• THE TASK:
From the first line to the last, copy the listing below word for word.

• RECORDS FOR THE EXERCISE:
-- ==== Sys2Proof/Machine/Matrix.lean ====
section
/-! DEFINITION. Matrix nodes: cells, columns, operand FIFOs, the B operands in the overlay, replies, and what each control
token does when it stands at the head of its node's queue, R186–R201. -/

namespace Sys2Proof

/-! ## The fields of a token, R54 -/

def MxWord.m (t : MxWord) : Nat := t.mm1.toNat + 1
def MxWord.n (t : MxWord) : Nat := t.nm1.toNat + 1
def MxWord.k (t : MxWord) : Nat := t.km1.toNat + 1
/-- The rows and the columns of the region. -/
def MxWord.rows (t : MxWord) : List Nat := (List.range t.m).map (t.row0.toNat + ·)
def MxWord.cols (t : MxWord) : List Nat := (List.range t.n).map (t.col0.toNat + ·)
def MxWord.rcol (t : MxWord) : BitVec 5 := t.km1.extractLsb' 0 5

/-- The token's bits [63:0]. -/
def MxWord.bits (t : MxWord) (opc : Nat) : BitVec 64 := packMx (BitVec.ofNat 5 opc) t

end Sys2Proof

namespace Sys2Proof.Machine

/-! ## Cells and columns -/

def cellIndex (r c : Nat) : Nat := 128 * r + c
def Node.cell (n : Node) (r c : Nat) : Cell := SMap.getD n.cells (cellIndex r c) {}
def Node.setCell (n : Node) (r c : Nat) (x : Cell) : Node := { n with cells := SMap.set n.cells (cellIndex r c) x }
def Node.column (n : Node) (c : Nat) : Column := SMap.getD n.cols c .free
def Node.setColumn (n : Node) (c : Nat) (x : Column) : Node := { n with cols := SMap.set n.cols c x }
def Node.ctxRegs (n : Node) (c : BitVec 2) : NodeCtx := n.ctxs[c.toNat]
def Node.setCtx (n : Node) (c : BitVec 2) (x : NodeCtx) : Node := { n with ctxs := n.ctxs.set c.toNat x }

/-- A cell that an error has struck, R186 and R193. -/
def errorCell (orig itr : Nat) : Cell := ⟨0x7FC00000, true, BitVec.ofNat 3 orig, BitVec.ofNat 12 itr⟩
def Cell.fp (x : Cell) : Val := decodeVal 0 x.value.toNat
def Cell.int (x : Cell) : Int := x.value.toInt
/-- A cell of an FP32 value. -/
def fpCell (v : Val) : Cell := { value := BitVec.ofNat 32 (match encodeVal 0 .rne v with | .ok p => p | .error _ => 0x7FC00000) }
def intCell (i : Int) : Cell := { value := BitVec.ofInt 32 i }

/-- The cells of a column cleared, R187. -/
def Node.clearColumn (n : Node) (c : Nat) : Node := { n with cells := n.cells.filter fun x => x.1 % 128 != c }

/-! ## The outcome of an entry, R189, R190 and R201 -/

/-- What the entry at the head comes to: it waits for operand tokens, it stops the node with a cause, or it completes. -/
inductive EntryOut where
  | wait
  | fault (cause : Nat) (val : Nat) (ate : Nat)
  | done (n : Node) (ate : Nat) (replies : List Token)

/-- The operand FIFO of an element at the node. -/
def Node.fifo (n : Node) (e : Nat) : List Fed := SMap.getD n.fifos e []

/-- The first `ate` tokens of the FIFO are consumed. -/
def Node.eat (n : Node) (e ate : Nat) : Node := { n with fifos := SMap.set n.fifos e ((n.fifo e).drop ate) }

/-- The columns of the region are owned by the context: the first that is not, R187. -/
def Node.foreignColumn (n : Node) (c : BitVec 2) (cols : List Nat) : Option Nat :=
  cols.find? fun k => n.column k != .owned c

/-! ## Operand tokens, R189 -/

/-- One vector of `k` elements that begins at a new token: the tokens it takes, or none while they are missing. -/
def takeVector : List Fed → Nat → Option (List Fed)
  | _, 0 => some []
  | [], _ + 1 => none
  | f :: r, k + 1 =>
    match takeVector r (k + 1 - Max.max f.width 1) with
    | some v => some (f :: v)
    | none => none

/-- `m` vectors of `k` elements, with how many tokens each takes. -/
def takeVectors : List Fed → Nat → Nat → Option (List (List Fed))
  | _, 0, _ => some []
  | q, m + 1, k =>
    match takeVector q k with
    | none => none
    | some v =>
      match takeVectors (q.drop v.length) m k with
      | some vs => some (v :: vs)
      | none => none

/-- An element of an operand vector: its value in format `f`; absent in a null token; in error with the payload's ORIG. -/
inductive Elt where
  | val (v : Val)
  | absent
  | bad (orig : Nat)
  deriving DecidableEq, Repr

• EXERCISE ANSWER:
-- ==== Sys2Proof/Machine/Matrix.lean ====
section
/-! DEFINITION. Matrix nodes: cells, columns, operand FIFOs, the B operands in the overlay, replies, and what each control
token does when it stands at the head of its node's queue, R186–R201. -/

namespace Sys2Proof

/-! ## The fields of a token, R54 -/

def MxWord.m (t : MxWord) : Nat := t.mm1.toNat + 1
def MxWord.n (t : MxWord) : Nat := t.nm1.toNat + 1
def MxWord.k (t : MxWord) : Nat := t.km1.toNat + 1
/-- The rows and the columns of the region. -/
def MxWord.rows (t : MxWord) : List Nat := (List.range t.m).map (t.row0.toNat + ·)
def MxWord.cols (t : MxWord) : List Nat := (List.range t.n).map (t.col0.toNat + ·)
def MxWord.rcol (t : MxWord) : BitVec 5 := t.km1.extractLsb' 0 5

/-- The token's bits [63:0]. -/
def MxWord.bits (t : MxWord) (opc : Nat) : BitVec 64 := packMx (BitVec.ofNat 5 opc) t

end Sys2Proof

namespace Sys2Proof.Machine

/-! ## Cells and columns -/

def cellIndex (r c : Nat) : Nat := 128 * r + c
def Node.cell (n : Node) (r c : Nat) : Cell := SMap.getD n.cells (cellIndex r c) {}
def Node.setCell (n : Node) (r c : Nat) (x : Cell) : Node := { n with cells := SMap.set n.cells (cellIndex r c) x }
def Node.column (n : Node) (c : Nat) : Column := SMap.getD n.cols c .free
def Node.setColumn (n : Node) (c : Nat) (x : Column) : Node := { n with cols := SMap.set n.cols c x }
def Node.ctxRegs (n : Node) (c : BitVec 2) : NodeCtx := n.ctxs[c.toNat]
def Node.setCtx (n : Node) (c : BitVec 2) (x : NodeCtx) : Node := { n with ctxs := n.ctxs.set c.toNat x }

/-- A cell that an error has struck, R186 and R193. -/
def errorCell (orig itr : Nat) : Cell := ⟨0x7FC00000, true, BitVec.ofNat 3 orig, BitVec.ofNat 12 itr⟩
def Cell.fp (x : Cell) : Val := decodeVal 0 x.value.toNat
def Cell.int (x : Cell) : Int := x.value.toInt
/-- A cell of an FP32 value. -/
def fpCell (v : Val) : Cell := { value := BitVec.ofNat 32 (match encodeVal 0 .rne v with | .ok p => p | .error _ => 0x7FC00000) }
def intCell (i : Int) : Cell := { value := BitVec.ofInt 32 i }

/-- The cells of a column cleared, R187. -/
def Node.clearColumn (n : Node) (c : Nat) : Node := { n with cells := n.cells.filter fun x => x.1 % 128 != c }

/-! ## The outcome of an entry, R189, R190 and R201 -/

/-- What the entry at the head comes to: it waits for operand tokens, it stops the node with a cause, or it completes. -/
inductive EntryOut where
  | wait
  | fault (cause : Nat) (val : Nat) (ate : Nat)
  | done (n : Node) (ate : Nat) (replies : List Token)

/-- The operand FIFO of an element at the node. -/
def Node.fifo (n : Node) (e : Nat) : List Fed := SMap.getD n.fifos e []

/-- The first `ate` tokens of the FIFO are consumed. -/
def Node.eat (n : Node) (e ate : Nat) : Node := { n with fifos := SMap.set n.fifos e ((n.fifo e).drop ate) }

/-- The columns of the region are owned by the context: the first that is not, R187. -/
def Node.foreignColumn (n : Node) (c : BitVec 2) (cols : List Nat) : Option Nat :=
  cols.find? fun k => n.column k != .owned c

/-! ## Operand tokens, R189 -/

/-- One vector of `k` elements that begins at a new token: the tokens it takes, or none while they are missing. -/
def takeVector : List Fed → Nat → Option (List Fed)
  | _, 0 => some []
  | [], _ + 1 => none
  | f :: r, k + 1 =>
    match takeVector r (k + 1 - Max.max f.width 1) with
    | some v => some (f :: v)
    | none => none

/-- `m` vectors of `k` elements, with how many tokens each takes. -/
def takeVectors : List Fed → Nat → Nat → Option (List (List Fed))
  | _, 0, _ => some []
  | q, m + 1, k =>
    match takeVector q k with
    | none => none
    | some v =>
      match takeVectors (q.drop v.length) m k with
      | some vs => some (v :: vs)
      | none => none

/-- An element of an operand vector: its value in format `f`; absent in a null token; in error with the payload's ORIG. -/
inductive Elt where
  | val (v : Val)
  | absent
  | bad (orig : Nat)
  deriving DecidableEq, Repr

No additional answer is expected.